### What the task requires
Using "block" as the search string, find the matching lines below and copy them.

+---+

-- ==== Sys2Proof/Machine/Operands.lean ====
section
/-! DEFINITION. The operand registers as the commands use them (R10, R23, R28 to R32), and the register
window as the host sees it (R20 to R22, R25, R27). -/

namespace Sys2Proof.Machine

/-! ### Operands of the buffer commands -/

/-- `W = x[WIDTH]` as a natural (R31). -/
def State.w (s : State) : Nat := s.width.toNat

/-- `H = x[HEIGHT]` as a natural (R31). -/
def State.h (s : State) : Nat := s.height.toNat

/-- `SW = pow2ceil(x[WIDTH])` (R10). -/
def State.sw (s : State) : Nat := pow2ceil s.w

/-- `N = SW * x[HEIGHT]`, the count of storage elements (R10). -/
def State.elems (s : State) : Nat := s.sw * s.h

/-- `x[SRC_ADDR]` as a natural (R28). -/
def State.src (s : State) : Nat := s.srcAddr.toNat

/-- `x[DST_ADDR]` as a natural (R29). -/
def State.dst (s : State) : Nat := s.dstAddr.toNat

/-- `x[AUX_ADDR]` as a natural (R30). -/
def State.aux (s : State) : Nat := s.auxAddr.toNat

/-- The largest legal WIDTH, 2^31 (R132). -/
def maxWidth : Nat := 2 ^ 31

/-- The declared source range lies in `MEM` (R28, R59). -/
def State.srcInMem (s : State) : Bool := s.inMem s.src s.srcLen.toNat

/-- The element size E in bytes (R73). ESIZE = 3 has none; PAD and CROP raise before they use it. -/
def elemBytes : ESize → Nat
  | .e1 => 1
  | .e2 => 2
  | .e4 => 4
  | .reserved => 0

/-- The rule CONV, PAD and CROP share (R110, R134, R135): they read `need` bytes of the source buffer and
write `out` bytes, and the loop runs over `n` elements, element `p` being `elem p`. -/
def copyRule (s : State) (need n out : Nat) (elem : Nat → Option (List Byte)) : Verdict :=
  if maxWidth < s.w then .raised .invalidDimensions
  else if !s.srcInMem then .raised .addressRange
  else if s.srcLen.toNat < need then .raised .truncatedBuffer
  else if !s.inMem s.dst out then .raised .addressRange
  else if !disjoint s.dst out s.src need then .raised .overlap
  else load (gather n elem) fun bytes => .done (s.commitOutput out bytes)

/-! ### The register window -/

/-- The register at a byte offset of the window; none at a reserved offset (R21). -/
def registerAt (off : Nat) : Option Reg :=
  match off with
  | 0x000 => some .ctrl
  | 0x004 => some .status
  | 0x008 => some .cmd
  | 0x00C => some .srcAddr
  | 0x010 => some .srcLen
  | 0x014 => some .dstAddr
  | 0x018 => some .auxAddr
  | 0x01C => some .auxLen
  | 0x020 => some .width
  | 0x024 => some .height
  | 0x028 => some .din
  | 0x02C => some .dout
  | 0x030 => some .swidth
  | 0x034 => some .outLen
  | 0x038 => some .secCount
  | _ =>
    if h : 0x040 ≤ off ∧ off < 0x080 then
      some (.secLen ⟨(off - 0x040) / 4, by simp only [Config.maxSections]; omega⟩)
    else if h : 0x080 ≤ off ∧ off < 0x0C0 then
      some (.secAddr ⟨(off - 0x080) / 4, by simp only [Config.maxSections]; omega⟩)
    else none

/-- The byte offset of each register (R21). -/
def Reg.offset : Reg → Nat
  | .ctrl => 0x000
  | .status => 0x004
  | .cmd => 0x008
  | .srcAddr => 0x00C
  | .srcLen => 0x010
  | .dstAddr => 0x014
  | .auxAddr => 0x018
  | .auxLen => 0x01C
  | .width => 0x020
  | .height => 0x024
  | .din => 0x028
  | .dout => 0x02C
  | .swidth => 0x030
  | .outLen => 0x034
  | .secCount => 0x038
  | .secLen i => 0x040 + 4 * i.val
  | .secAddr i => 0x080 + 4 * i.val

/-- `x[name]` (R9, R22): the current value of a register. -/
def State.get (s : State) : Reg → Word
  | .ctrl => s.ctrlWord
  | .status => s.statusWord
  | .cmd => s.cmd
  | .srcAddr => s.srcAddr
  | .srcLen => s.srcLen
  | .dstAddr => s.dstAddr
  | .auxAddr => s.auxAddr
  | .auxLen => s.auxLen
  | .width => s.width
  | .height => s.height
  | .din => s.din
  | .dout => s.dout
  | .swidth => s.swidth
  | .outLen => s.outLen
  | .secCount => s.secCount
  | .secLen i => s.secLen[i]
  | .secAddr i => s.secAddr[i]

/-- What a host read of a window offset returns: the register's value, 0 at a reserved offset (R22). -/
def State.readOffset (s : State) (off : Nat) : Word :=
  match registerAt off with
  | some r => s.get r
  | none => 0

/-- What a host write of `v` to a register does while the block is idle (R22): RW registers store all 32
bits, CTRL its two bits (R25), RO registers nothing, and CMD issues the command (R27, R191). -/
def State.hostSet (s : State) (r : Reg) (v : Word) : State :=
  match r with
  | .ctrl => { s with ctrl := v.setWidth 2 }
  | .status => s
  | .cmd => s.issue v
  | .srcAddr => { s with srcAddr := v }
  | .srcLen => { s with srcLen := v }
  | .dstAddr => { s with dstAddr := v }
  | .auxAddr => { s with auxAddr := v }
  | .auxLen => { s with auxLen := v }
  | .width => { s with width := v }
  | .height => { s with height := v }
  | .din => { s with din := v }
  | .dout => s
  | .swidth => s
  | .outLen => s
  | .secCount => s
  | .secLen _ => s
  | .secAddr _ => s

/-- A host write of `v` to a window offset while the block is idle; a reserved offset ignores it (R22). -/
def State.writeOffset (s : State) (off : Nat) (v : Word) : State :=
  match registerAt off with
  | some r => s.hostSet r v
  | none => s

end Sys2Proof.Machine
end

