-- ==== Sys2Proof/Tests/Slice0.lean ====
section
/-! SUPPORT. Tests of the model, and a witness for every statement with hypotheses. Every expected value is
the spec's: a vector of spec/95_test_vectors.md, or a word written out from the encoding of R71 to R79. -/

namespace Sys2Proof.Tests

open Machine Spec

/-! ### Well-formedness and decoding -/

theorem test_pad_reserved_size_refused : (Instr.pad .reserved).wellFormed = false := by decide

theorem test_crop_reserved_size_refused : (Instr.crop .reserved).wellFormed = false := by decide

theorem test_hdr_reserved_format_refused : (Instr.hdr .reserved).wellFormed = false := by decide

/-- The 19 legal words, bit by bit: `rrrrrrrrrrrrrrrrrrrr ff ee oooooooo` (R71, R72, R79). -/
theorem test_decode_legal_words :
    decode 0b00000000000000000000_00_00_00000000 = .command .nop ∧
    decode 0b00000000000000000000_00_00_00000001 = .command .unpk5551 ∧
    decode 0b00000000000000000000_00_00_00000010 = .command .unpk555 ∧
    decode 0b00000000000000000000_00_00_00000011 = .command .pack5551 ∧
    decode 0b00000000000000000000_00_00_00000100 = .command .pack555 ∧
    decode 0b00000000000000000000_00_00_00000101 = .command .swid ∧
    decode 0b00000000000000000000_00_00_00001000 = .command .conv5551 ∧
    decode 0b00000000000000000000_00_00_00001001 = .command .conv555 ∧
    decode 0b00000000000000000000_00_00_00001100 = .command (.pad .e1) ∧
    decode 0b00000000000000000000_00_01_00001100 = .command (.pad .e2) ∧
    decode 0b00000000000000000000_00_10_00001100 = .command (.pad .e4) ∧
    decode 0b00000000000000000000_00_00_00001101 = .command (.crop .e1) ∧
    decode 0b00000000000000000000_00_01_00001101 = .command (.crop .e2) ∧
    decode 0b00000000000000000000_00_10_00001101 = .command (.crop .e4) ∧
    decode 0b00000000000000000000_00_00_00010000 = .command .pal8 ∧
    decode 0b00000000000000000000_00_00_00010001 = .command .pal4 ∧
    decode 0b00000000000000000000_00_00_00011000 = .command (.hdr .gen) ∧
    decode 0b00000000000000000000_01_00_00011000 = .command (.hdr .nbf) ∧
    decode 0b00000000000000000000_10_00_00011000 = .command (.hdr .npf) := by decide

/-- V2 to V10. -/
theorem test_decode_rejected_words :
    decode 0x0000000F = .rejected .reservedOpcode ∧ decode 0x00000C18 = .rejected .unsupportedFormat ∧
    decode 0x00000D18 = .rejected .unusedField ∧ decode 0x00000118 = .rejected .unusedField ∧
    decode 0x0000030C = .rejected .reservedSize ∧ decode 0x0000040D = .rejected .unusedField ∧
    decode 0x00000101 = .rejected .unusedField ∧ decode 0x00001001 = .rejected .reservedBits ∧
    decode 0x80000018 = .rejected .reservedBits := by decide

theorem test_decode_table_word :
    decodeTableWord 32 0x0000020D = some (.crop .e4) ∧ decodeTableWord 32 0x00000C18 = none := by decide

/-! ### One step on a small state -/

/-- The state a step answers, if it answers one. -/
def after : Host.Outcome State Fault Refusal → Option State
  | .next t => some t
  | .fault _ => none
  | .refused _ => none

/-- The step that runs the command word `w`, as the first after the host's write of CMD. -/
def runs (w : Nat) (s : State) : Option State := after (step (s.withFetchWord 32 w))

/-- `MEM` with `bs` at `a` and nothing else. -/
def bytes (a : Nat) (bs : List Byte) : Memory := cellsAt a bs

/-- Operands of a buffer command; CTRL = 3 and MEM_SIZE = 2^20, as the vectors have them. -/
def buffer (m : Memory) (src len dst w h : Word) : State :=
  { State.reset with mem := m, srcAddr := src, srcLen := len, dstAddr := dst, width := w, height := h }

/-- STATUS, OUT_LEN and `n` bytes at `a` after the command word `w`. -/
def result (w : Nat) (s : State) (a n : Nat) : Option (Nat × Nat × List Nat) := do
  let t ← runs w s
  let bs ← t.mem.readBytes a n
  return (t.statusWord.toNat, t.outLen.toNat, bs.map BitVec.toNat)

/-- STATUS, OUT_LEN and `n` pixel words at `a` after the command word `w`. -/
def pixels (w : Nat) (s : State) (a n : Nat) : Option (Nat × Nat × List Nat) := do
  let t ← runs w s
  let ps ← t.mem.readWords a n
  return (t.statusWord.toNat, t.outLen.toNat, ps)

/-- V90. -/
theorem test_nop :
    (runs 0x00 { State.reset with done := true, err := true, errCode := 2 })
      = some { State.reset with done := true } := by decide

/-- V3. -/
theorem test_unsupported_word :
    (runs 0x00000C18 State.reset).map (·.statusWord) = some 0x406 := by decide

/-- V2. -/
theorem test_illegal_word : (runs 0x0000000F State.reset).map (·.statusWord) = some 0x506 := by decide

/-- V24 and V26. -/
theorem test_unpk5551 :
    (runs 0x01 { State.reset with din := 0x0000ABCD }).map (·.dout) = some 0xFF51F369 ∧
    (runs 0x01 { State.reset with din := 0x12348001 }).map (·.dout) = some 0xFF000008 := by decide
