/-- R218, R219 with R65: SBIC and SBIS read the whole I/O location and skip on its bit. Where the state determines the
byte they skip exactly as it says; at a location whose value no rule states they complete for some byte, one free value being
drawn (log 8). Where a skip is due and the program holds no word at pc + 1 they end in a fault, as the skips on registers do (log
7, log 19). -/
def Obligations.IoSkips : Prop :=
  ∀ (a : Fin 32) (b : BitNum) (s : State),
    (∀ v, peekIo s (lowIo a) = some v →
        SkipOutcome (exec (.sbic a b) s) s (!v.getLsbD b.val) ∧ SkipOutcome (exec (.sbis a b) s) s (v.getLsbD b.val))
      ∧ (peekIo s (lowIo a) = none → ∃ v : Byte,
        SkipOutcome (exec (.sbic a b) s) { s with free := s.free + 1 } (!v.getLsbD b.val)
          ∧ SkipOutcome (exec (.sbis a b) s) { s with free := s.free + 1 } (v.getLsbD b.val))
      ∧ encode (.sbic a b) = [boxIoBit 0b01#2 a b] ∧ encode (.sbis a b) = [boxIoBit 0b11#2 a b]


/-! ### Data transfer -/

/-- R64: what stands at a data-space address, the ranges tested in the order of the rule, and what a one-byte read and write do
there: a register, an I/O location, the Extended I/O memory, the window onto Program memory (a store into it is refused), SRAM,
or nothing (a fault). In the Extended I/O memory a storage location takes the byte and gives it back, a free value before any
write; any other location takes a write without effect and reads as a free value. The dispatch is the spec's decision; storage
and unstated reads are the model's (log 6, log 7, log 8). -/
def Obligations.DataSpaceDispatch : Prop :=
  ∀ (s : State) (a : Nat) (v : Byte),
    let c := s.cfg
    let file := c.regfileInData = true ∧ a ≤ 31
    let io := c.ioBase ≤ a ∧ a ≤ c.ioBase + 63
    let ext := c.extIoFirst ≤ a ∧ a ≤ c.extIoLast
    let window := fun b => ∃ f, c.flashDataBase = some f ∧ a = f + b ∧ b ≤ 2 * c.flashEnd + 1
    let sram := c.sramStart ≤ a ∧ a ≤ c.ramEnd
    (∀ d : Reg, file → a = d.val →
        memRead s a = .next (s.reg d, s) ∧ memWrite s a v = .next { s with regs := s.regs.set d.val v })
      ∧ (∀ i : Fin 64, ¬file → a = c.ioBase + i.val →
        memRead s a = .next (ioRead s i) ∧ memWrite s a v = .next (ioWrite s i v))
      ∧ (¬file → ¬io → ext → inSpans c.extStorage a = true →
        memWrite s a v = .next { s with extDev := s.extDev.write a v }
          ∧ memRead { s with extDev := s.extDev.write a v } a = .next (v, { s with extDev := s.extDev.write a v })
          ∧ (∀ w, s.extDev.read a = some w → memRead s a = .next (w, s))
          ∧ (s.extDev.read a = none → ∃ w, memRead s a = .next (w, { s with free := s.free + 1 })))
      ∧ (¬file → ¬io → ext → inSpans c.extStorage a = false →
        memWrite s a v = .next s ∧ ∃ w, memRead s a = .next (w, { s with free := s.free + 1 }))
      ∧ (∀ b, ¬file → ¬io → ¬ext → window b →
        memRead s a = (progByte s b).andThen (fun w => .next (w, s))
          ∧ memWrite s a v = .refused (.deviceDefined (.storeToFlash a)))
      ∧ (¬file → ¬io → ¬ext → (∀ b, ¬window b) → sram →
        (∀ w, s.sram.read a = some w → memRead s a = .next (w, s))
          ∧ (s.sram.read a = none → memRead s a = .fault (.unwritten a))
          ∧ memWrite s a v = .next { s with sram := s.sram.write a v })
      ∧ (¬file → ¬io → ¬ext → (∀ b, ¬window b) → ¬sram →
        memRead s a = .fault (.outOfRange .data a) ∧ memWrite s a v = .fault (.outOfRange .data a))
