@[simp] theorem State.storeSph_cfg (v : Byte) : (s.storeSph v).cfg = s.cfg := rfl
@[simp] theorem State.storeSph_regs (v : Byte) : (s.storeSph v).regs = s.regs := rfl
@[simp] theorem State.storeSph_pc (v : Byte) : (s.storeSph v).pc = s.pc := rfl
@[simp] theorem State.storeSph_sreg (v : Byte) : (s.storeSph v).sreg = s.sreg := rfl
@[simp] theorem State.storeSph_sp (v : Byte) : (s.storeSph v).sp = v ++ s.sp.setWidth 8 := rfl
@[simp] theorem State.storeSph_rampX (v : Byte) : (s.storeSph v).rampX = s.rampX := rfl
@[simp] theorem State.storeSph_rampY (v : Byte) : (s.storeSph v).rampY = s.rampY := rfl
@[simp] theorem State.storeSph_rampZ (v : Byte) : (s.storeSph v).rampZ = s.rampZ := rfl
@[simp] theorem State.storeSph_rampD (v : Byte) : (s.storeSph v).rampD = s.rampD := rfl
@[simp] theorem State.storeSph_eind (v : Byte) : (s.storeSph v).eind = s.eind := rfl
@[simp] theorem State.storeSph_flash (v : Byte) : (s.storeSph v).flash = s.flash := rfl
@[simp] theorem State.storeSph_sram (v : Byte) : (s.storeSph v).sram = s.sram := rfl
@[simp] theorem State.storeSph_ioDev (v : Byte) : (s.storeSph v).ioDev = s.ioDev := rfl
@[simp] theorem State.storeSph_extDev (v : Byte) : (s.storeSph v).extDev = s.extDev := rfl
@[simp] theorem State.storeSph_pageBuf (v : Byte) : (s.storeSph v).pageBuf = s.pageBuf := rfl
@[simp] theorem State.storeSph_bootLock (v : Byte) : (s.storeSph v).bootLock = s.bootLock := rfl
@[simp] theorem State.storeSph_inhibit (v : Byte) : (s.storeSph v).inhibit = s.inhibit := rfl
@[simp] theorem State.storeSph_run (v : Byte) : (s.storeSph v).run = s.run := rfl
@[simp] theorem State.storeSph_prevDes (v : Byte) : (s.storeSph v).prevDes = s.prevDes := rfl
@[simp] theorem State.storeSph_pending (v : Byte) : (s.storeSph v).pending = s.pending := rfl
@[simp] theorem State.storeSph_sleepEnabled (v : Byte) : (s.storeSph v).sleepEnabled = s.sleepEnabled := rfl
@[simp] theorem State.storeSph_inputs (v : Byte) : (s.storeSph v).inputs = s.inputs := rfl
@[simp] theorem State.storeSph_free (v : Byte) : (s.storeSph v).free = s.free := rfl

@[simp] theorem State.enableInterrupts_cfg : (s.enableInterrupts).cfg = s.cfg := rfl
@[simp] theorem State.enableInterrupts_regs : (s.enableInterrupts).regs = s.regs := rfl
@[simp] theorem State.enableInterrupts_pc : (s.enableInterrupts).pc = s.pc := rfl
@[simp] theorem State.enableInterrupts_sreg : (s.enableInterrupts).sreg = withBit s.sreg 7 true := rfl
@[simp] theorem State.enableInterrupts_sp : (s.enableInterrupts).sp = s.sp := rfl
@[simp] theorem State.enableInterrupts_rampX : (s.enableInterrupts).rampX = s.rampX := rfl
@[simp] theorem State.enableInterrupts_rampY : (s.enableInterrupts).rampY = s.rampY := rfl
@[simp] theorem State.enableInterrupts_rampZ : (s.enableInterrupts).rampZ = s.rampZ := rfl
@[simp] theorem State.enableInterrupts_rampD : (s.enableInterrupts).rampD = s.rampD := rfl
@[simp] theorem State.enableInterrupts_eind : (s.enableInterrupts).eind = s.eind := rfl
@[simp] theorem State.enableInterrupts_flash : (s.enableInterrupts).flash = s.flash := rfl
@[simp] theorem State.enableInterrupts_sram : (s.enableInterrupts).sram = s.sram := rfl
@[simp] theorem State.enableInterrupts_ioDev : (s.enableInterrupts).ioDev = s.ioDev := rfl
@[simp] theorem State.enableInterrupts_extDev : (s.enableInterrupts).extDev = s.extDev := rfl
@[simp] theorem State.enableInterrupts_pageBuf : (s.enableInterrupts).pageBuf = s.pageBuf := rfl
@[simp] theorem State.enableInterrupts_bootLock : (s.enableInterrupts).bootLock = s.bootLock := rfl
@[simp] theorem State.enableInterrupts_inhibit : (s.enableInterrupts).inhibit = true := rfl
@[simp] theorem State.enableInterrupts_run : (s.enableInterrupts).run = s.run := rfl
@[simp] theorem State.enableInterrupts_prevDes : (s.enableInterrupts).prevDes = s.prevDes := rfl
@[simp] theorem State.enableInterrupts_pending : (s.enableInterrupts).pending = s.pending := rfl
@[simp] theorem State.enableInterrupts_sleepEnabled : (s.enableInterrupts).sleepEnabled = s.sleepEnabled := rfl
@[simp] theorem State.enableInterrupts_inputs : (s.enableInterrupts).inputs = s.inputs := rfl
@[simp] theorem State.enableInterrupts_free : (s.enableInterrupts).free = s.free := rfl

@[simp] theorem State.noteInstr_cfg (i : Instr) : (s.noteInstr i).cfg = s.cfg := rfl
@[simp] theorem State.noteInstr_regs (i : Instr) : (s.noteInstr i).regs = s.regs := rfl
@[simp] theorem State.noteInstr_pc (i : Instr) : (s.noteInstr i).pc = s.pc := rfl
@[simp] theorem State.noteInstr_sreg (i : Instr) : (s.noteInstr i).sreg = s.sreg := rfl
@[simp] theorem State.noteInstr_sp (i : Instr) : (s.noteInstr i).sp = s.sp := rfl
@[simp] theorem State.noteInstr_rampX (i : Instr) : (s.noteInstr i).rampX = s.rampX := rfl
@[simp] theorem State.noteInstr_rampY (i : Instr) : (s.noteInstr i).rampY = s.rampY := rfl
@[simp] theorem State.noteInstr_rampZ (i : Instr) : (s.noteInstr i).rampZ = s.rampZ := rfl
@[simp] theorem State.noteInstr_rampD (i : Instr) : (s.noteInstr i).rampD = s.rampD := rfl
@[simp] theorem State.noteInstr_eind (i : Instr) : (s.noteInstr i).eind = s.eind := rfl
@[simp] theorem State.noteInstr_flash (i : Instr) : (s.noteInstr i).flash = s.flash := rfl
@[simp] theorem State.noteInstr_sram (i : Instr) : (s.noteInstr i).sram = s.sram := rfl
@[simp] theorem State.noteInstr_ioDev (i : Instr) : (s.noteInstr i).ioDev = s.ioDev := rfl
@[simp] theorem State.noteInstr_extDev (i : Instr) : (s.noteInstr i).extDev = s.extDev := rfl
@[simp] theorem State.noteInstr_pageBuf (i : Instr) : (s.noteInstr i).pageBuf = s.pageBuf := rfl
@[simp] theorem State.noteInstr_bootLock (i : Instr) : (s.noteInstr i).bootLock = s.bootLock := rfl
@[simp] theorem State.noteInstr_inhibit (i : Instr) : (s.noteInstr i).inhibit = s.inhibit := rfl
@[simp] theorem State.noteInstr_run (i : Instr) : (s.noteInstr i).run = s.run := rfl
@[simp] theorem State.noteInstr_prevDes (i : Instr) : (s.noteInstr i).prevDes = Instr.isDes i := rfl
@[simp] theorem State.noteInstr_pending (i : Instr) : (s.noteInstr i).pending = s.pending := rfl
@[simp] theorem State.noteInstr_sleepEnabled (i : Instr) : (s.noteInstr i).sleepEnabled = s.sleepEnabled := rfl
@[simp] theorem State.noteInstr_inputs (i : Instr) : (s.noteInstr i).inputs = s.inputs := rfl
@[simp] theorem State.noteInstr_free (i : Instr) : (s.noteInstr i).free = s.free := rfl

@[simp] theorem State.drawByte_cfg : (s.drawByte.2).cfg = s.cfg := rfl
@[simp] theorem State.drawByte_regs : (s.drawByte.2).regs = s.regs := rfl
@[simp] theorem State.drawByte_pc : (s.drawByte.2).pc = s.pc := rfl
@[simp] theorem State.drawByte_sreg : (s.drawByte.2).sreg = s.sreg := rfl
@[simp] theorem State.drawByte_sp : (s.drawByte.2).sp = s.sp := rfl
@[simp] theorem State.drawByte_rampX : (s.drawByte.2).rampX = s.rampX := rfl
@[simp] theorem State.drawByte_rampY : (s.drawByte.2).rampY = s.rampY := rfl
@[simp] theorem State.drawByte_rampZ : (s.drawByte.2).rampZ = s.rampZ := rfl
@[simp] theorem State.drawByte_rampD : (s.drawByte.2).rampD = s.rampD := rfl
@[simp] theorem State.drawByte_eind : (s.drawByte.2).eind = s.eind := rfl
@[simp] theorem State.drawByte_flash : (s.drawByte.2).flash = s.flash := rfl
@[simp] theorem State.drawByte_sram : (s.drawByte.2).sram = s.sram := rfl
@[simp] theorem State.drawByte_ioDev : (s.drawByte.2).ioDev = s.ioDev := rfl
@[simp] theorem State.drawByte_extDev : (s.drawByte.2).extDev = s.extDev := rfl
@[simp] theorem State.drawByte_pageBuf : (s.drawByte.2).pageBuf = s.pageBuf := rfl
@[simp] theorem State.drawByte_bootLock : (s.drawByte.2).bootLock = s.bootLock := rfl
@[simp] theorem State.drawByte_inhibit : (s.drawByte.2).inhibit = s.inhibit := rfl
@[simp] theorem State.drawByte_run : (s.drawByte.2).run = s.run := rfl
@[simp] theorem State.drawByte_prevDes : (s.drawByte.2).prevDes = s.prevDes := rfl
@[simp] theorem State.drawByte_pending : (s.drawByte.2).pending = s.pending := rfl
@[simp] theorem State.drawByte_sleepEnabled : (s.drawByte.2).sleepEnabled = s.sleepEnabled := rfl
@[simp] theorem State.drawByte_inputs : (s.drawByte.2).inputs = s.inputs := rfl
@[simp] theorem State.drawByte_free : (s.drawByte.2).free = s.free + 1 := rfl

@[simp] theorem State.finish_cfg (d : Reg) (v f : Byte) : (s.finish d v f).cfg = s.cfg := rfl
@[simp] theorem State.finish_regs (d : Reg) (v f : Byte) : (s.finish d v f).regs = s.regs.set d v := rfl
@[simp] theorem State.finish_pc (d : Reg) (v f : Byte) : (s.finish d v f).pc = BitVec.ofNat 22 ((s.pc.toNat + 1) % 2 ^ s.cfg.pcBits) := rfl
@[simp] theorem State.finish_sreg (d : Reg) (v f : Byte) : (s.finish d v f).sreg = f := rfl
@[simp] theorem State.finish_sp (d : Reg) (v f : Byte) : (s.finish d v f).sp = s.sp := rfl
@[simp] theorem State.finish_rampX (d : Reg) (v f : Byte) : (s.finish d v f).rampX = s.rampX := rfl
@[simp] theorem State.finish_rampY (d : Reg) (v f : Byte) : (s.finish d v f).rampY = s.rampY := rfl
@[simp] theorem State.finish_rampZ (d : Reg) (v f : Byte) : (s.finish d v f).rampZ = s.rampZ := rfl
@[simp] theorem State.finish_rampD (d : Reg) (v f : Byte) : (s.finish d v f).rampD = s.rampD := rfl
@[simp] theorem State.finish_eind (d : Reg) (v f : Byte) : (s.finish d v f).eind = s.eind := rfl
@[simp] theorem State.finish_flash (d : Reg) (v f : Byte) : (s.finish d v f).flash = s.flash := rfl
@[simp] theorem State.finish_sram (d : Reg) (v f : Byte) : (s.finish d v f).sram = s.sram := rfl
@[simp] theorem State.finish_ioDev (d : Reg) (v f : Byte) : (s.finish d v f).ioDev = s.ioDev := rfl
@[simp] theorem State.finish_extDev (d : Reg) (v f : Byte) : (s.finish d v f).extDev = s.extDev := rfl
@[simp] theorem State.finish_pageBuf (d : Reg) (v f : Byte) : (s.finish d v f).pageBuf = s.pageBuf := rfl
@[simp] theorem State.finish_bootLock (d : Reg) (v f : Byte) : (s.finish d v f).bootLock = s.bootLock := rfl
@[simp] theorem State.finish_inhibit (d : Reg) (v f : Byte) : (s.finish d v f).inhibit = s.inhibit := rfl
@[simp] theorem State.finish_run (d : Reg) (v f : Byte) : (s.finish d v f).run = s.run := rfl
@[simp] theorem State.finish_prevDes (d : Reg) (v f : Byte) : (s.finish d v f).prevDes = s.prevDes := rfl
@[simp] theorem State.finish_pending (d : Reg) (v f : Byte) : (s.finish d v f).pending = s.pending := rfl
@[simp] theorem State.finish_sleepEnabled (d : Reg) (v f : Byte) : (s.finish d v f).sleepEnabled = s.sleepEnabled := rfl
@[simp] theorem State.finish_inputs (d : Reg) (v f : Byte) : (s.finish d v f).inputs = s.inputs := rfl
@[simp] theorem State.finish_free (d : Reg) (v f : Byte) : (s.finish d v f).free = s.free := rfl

+---+

### The answer
/-- What a host write of `v` to a register does while the block is idle (R22): RW registers store all 32
/-- A host write of `v` to a window offset while the block is idle; a reserved offset ignores it (R22). -/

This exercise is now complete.